## SUPPLIED INFORMATION
┄┄┄┄┄┄┄┄┄┄
/-- BIND_REGISTER (R175, R316). -/
def execBindRegister (s : State) : Host.Outcome State Fault Refusal :=
  let k := s.args.n
  let h := s.hand k
  match h.outst.find? (fun o => o.id = s.args.m && !o.returned) with
  | none => .next s
  | some o =>
    match o.work with
    | .bind obj base len ok =>
      if s.reqs.any (fun r => r.use == .object k o.id (Lanes.lowest o.lanes)) then .next s
      else
        let st := s.bindStatus h.lid obj base len ok
        if st ≠ 0 then .next (s.fillBind k o.id st)
        else if s.bindWaits h.lid base len then .next s
        else if spaceOf obj = .peer then
          match s.sendStep (coreDie h.core) obj
              (stepData 3 0 s.devNum 0 (peerAddr obj + base.toNat * 2 ^ 64 + len.toNat * 2 ^ 128))
              (.object k o.id (Lanes.lowest o.lanes)) with
          | some s' => .next s'
          | none => .next (s.fillBind k o.id (Config.freeWord s.tick).toNat)
        else .next ((s.addBinding { lid := h.lid, obj := obj, base := base, len := len }).fillBind k o.id 0)
    | _ => .next s

/-- A message of `acq`, `rel` or `bind` got no response (R24): its value is a free value (log 43). -/
def State.objectLost (s : State) (k id t : Nat) : State :=
  match (s.hand k).outst.find? (fun o => o.id = id && !o.returned) with
  | none => s
  | some o =>
    match o.work with
    | .bind _ _ _ _ => s.fillBind k id (Config.freeWord s.tick).toNat
    | _ => s.fillVersion k id t (Config.freeWord s.tick) []

/-- The answer of a peer's home to an `acq`, `rel` or `bind` (R23); one that is not OK gives no version (log 43). -/
def State.objectAnswer (s : State) (k id t : Nat) (status : BitVec 3) (data : BitVec 512) : State :=
  let h := s.hand k
  let ver : Word := data.extractLsb' 128 32
  match h.outst.find? (fun o => o.id = id && !o.returned) with
  | none => s
  | some o =>
    match o.work with
    | .acq objs => if status != 0 then s.objectLost k id t else s.fillVersion k id t ver (s.acqJoin h t (lookupD t 0 objs))
    | .rel _ => if status != 0 then s.objectLost k id t else s.fillVersion k id t ver []
    | .bind obj base len _ =>
      if status == 3 then s.fillBind k id 4
      else if status != 0 then s.objectLost k id t
      else (s.addBinding { lid := h.lid, obj := obj, base := base, len := len }).fillBind k id 0
    | _ => s

/-! ## Group barriers (R333 to R335) -/

/-- The group of a barrier instruction: a PROT unless hA names a barrier group that the hand belongs to. -/
def State.barGroup (s : State) (h : Hand) (a : DWord) : Option Nat :=
  let l := s.launch h.lid
  let g := a.toNat
  if g < 256 ∧ g < l.groups.length ∧ (l.group g).kind = 0 ∧ h.groups.contains g then some g else none

/-- `bar.arv` (R333). -/
def execBarArv (w : CoreWords) (s : State) : Host.Outcome State Fault Refusal :=
  execCore { outside := true, edge := true, sync := true } w s fun i act s =>
    withRegs i act s [(w.hA, .move)] w.gDst [] fun h s =>
      let a := uniVal i act h w.nameA
      match s.barGroup h a with
      | none => .trap s (i.faultW act 0x0A 0)
      | some g =>
        let lanes := act.list.map (fun t => (t, (h.thread t).sbNext))
        .ok (s.addOutst i.hand act (.barArv g lanes) (asyncDsts (s.hand i.hand) act w w.gDst 2) 0 0)

/-- An arrival (R333): the thread's bit and view are recorded once in a phase, and the phase completes when every member
is complete. -/
def State.arrive (s : State) (h : Hand) (g t : Nat) : State :=
  let v := (h.thread t).view
  let s := s.updGroup h.lid g (fun x =>
    let m := lookupD h.hid (0 : Lanes) x.arrived
    if m.has t then x
    else { x with arrived := insertK h.hid (m ||| Lanes.one t) x.arrived, views := x.views ++ [(x.phase, v)] })
  s.barCheck h.lid g

/-- BAR_ARRIVAL: a thread's arrival is applied once its older stores have drained; it receives PHASE as it stands. -/
def execBarArrival (s : State) : Host.Outcome State Fault Refusal :=
  let k := s.args.n
  let t := s.args.k
  let h := s.hand k
  match s.pendingLane k s.args.m t with
  | none => .next s
  | some o =>
    match o.work with
    | .barArv g ls =>
      match ls.find? (fun x => x.1 = t) with
      | none => .next s
      | some (_, seq) =>
        if !s.storesDrained h t seq then .next s
        else
          let phase := ((s.launch h.lid).group g).phase
          .next ((s.arrive h g t).fillVersion k o.id t (phase.zeroExtend 32) [])
    | _ => .next s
┄┄┄┄┄┄┄┄┄┄
## WHAT TO PRODUCE
Return exactly the lines in the records above, beginning with the one that holds "it stands. -/" and ending with the last.

## FINAL ANSWER
/-- BAR_ARRIVAL: a thread's arrival is applied once its older stores have drained; it receives PHASE as it stands. -/
def execBarArrival (s : State) : Host.Outcome State Fault Refusal :=
  let k := s.args.n
  let t := s.args.k
  let h := s.hand k
  match s.pendingLane k s.args.m t with
  | none => .next s
  | some o =>
    match o.work with
    | .barArv g ls =>
      match ls.find? (fun x => x.1 = t) with
      | none => .next s
      | some (_, seq) =>
        if !s.storesDrained h t seq then .next s
        else
          let phase := ((s.launch h.lid).group g).phase
          .next ((s.arrive h g t).fillVersion k o.id t (phase.zeroExtend 32) [])
    | _ => .next s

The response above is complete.